Scan the material and copy every line in which "reports" appears.

-----

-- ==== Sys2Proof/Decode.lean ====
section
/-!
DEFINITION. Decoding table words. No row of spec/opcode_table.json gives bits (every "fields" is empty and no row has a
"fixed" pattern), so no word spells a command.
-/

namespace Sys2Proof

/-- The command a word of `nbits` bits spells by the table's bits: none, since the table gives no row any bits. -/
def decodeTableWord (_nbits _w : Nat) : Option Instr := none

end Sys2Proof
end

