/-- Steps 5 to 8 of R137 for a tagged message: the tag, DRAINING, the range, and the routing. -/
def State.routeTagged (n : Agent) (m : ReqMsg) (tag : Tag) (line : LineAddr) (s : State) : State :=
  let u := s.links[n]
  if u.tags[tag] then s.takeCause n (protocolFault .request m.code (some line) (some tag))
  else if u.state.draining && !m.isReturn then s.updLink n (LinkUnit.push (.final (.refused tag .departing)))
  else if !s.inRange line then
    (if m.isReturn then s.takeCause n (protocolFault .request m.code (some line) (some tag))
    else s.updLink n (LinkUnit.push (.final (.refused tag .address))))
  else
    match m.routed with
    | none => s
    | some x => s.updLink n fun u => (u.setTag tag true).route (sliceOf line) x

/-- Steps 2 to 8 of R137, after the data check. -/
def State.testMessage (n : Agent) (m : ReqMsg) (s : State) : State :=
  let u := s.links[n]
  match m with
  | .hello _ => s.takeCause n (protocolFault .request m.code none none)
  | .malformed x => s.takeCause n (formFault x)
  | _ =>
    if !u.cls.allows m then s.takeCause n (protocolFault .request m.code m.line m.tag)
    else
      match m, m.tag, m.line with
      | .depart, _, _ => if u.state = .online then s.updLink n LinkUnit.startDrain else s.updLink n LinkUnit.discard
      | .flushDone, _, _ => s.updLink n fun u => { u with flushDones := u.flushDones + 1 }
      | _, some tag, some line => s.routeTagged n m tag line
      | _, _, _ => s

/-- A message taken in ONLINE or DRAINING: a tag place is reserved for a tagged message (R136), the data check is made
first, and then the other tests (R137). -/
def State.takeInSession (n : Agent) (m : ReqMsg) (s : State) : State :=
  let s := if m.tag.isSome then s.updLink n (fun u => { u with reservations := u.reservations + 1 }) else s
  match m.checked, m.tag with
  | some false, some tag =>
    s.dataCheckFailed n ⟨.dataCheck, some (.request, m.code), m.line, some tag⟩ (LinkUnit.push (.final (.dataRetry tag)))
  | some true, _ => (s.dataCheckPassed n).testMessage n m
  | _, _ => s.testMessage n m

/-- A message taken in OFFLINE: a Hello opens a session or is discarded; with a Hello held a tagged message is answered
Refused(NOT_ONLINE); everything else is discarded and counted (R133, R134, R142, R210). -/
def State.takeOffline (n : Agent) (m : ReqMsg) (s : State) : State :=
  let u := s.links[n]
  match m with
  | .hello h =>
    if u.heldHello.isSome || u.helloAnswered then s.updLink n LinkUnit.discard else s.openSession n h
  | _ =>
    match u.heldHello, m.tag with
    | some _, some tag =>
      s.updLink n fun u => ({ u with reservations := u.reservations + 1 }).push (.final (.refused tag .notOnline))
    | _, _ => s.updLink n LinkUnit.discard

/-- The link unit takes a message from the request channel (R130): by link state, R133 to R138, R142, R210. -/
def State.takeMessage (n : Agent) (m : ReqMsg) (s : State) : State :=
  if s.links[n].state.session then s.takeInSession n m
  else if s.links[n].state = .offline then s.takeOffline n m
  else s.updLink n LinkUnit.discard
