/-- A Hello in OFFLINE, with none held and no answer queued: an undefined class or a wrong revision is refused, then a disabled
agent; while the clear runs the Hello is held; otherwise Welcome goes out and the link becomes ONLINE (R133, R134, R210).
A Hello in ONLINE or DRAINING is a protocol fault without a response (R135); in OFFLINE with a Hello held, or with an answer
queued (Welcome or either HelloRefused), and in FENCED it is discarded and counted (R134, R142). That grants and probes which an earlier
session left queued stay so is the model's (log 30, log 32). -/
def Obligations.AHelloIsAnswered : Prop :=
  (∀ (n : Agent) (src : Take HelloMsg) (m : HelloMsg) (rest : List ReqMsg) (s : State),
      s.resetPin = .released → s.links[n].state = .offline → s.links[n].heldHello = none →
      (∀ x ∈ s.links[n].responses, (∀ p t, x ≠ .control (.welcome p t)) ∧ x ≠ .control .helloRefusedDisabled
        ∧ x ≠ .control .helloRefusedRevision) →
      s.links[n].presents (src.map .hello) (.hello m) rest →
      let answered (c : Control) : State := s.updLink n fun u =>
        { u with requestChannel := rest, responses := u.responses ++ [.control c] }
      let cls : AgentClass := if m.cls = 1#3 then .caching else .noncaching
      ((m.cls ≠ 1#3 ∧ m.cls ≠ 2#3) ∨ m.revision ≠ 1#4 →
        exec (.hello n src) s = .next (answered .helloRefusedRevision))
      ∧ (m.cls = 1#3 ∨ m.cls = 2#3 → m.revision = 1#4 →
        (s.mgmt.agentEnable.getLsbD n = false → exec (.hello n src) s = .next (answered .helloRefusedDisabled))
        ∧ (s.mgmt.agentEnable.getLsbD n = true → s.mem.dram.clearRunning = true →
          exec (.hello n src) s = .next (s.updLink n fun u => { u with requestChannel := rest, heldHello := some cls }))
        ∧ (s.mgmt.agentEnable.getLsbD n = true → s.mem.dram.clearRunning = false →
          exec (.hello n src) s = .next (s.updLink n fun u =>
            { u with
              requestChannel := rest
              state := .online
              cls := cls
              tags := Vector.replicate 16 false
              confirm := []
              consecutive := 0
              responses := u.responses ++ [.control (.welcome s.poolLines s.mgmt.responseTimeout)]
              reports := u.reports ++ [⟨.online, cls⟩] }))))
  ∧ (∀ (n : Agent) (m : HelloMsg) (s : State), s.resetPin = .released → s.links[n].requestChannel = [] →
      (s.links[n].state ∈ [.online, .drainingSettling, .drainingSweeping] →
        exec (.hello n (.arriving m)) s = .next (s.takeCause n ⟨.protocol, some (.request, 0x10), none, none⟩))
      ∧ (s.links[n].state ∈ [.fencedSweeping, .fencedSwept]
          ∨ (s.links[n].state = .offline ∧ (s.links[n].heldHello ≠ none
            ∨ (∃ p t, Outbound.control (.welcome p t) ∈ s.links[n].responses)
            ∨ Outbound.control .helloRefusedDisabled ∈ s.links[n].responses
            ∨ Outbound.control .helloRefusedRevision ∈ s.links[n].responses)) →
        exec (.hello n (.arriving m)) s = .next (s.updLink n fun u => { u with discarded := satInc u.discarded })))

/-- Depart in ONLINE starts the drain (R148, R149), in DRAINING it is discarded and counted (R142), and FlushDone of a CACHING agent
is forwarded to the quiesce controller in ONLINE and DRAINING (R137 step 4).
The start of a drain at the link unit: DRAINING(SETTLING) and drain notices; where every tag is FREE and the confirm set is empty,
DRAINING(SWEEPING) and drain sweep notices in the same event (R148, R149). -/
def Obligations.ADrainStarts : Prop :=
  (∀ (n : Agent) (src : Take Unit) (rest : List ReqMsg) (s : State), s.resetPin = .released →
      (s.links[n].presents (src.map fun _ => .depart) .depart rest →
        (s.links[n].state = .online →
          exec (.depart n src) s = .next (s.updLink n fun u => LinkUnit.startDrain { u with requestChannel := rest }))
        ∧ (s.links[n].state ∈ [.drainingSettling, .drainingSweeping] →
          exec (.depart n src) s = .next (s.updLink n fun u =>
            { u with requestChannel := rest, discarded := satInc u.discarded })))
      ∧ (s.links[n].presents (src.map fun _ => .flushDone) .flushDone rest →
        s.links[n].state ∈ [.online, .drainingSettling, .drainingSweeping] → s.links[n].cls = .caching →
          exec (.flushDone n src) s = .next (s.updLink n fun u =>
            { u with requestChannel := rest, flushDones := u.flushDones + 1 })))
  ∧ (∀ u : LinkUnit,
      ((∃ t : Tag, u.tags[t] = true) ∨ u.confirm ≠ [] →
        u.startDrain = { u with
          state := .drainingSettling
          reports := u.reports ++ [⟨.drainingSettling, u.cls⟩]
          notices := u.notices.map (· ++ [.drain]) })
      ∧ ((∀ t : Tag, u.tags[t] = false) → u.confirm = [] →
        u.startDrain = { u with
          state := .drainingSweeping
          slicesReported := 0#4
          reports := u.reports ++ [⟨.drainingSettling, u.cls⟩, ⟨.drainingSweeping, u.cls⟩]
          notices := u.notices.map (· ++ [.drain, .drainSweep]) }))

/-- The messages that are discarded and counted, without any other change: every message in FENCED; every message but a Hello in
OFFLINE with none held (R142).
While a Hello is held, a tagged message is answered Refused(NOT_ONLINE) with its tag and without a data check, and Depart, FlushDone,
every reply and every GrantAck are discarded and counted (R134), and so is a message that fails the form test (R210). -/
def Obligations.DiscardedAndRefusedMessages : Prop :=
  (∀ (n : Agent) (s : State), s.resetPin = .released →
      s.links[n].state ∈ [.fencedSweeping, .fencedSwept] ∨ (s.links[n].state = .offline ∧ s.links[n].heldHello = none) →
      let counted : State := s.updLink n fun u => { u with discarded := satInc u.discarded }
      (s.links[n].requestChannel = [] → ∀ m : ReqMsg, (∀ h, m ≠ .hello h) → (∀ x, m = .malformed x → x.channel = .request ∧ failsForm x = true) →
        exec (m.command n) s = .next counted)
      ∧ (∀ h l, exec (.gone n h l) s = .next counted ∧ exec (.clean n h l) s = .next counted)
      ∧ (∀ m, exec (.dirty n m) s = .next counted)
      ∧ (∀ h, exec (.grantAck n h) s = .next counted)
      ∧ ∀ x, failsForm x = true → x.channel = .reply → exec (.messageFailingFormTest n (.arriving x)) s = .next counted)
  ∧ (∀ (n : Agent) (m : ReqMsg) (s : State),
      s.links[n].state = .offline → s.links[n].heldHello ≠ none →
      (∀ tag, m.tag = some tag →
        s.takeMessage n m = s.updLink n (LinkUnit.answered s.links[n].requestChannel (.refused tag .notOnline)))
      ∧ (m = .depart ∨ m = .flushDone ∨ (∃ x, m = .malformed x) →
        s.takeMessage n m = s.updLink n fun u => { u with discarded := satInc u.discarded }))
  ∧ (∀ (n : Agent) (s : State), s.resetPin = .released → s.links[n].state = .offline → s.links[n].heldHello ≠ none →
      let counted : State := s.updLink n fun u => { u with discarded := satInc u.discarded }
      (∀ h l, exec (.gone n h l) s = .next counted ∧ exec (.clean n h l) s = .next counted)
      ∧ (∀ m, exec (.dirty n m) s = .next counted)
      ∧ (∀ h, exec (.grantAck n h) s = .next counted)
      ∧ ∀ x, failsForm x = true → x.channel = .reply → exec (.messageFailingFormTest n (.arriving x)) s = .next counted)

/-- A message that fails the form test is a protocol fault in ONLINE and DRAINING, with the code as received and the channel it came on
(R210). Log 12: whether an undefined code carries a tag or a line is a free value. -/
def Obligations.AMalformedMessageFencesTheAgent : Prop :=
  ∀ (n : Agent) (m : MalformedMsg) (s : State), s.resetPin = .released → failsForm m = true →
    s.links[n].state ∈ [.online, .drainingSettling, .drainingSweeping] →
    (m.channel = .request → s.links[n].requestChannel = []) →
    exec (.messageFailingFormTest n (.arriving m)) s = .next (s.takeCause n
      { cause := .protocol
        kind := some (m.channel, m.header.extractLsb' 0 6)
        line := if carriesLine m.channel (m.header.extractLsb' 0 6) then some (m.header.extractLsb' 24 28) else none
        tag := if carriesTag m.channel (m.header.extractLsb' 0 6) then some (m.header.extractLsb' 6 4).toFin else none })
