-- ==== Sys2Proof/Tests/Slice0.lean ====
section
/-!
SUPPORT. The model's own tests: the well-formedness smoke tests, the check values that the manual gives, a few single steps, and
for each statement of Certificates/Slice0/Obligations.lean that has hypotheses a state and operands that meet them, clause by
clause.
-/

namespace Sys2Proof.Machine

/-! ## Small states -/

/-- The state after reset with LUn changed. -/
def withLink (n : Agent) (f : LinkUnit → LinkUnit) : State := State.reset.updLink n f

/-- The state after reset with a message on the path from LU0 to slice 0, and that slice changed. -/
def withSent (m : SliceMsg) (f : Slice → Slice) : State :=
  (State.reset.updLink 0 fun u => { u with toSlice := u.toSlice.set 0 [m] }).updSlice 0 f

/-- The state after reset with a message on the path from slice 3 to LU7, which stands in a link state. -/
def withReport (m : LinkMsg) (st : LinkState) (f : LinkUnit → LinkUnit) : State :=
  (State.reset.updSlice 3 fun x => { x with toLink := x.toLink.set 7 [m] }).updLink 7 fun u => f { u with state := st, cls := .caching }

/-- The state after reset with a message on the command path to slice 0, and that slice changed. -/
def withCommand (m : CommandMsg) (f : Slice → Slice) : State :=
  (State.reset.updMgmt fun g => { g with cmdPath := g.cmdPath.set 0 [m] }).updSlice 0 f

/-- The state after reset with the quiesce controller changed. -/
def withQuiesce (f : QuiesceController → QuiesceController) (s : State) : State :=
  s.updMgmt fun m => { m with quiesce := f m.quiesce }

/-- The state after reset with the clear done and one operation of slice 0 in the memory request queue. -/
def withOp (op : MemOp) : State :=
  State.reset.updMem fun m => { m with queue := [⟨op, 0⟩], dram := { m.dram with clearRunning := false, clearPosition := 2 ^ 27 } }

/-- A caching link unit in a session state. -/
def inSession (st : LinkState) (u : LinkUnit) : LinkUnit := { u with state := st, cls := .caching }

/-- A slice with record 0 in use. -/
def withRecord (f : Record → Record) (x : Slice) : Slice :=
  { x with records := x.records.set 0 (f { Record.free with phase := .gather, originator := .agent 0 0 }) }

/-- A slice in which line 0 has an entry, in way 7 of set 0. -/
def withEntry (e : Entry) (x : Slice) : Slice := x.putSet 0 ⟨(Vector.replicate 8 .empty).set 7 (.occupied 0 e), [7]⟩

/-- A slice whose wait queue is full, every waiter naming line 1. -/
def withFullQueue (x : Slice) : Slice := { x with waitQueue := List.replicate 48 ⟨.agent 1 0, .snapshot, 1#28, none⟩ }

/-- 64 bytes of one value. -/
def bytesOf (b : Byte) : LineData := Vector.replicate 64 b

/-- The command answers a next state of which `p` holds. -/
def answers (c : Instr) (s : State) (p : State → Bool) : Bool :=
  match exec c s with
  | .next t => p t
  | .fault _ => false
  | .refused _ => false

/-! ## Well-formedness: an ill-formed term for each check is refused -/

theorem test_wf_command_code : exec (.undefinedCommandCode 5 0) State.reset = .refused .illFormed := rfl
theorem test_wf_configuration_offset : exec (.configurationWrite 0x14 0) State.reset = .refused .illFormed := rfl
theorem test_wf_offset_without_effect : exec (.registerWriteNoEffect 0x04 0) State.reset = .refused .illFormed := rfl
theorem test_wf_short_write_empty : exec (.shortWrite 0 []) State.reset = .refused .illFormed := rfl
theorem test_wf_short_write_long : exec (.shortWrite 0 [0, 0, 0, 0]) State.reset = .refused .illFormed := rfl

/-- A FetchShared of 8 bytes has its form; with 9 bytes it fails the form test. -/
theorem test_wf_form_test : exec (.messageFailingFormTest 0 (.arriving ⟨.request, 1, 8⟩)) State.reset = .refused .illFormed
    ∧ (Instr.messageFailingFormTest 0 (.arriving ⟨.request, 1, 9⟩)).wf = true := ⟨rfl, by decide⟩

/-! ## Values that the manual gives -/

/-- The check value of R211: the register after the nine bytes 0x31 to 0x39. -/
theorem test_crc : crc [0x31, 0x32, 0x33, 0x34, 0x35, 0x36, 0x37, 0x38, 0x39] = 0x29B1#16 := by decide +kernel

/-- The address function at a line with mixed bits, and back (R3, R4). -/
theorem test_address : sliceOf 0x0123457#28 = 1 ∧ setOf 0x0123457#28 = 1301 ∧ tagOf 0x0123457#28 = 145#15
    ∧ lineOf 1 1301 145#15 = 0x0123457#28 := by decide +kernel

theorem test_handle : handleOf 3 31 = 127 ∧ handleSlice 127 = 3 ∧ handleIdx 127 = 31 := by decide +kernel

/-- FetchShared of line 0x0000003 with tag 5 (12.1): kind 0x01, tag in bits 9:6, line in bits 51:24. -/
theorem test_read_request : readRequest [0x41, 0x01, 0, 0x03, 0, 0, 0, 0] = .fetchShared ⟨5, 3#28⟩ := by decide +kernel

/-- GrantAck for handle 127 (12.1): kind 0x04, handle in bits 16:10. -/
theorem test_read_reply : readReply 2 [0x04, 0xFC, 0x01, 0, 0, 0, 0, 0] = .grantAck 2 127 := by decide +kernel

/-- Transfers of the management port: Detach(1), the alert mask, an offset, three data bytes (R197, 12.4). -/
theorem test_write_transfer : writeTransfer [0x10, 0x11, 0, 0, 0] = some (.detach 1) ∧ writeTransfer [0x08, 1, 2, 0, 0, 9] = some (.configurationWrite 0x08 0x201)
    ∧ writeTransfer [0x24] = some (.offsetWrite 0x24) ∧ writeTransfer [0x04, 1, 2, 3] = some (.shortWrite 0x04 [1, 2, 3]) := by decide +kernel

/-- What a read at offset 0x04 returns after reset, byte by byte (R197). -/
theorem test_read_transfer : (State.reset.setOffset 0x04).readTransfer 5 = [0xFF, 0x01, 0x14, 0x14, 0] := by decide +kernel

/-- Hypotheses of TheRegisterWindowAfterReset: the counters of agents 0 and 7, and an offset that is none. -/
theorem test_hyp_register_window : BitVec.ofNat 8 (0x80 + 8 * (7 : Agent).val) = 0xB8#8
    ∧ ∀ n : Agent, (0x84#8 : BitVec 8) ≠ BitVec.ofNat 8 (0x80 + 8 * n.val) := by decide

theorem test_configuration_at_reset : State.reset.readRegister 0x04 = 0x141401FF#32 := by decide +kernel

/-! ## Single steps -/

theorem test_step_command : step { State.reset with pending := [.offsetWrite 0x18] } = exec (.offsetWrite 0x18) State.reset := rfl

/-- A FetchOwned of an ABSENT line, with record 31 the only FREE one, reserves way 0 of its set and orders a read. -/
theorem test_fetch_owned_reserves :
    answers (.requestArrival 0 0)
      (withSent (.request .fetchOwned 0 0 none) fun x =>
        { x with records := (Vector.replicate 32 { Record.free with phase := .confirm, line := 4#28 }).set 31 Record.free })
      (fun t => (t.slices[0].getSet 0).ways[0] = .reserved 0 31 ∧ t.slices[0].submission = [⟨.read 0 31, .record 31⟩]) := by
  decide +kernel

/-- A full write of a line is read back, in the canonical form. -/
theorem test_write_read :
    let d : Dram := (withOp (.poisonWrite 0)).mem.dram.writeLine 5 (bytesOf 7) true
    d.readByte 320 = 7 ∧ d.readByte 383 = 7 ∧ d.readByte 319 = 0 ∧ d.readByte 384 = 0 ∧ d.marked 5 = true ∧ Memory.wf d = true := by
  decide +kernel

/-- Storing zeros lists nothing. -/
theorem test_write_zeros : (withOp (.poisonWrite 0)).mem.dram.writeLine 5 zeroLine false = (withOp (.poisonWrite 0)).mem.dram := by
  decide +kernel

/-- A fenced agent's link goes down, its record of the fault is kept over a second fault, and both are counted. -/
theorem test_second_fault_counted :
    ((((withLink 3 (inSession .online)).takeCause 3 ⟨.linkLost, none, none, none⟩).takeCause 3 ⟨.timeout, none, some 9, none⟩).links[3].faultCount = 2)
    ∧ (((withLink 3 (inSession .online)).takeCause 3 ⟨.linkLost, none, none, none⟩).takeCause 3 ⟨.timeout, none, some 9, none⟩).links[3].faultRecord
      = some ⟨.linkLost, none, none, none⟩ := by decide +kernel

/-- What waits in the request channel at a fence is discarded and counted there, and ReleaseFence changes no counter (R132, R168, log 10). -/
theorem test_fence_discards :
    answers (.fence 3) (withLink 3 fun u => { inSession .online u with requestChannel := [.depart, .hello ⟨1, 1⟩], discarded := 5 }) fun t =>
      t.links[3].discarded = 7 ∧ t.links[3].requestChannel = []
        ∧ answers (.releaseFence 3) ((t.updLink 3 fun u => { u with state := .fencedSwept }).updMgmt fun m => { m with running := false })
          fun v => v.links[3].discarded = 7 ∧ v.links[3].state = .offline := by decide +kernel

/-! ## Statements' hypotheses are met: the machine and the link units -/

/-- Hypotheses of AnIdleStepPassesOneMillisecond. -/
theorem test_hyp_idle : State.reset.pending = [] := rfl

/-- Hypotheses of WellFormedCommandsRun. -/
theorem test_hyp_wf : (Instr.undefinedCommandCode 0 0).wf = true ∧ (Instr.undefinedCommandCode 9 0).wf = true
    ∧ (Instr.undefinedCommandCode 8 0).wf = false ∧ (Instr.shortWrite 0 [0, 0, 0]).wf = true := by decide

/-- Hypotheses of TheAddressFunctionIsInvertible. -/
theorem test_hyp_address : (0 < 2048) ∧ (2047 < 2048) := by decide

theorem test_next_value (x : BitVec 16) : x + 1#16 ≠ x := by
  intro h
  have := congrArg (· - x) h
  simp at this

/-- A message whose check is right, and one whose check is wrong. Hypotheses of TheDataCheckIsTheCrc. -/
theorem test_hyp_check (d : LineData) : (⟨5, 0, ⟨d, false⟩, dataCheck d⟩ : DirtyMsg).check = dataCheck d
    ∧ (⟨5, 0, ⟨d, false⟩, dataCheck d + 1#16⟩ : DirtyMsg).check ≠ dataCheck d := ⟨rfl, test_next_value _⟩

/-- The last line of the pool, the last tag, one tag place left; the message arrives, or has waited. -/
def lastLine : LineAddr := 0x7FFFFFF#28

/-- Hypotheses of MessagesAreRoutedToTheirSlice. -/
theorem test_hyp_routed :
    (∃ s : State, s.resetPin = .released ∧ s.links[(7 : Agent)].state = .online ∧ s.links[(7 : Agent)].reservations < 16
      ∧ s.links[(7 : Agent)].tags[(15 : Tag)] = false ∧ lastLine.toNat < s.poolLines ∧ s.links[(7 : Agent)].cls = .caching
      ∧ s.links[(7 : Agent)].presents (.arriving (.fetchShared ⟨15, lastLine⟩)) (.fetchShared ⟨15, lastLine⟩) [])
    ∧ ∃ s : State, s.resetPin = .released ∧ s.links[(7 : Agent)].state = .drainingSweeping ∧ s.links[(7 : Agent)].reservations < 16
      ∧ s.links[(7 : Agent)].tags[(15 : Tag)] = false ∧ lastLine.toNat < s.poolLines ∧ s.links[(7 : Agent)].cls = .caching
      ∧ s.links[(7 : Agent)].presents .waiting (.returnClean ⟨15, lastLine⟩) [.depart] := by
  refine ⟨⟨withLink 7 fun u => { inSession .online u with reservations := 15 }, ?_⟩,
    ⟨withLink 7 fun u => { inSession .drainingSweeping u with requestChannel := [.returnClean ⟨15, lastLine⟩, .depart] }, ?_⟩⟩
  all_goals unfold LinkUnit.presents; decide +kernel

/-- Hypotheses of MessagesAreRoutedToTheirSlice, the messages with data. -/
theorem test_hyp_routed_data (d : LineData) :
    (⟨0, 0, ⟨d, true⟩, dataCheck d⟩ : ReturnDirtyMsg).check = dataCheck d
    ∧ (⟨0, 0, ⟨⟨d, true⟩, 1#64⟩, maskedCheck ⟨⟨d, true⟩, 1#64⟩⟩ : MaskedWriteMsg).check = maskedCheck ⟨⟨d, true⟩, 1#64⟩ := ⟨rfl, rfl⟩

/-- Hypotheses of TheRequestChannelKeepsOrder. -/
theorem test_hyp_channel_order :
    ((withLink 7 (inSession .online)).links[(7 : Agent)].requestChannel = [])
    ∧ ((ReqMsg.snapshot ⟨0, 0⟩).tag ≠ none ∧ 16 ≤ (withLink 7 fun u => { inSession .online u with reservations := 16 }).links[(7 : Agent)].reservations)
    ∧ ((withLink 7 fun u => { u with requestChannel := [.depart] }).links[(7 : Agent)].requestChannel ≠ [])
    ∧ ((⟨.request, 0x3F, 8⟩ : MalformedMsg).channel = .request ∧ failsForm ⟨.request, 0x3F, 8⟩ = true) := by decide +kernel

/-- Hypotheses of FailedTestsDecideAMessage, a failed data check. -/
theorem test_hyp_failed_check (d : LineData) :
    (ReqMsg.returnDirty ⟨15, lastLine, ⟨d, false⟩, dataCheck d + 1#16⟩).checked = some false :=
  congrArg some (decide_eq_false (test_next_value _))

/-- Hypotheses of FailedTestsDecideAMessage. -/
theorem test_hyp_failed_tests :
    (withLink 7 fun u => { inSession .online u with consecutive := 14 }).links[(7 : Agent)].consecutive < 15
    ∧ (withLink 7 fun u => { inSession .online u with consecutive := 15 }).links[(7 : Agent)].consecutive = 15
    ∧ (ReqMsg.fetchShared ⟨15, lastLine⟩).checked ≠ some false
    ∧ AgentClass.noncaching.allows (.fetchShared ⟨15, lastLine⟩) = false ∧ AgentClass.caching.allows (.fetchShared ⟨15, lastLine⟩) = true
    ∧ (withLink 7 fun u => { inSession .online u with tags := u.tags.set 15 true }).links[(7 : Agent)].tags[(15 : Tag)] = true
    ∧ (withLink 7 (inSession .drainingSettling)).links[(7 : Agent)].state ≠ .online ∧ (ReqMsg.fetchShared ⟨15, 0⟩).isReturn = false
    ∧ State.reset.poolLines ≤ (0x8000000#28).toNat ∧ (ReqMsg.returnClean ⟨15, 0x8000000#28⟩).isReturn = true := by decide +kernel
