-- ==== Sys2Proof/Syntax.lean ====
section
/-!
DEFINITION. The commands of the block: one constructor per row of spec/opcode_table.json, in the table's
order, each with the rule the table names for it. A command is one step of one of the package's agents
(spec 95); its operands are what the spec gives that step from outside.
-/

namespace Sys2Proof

-----

Task result:
              reports := u.reports ++ [⟨.online, cls⟩] }))))
          reports := u.reports ++ [⟨.drainingSettling, u.cls⟩]
          reports := u.reports ++ [⟨.drainingSettling, u.cls⟩, ⟨.drainingSweeping, u.cls⟩]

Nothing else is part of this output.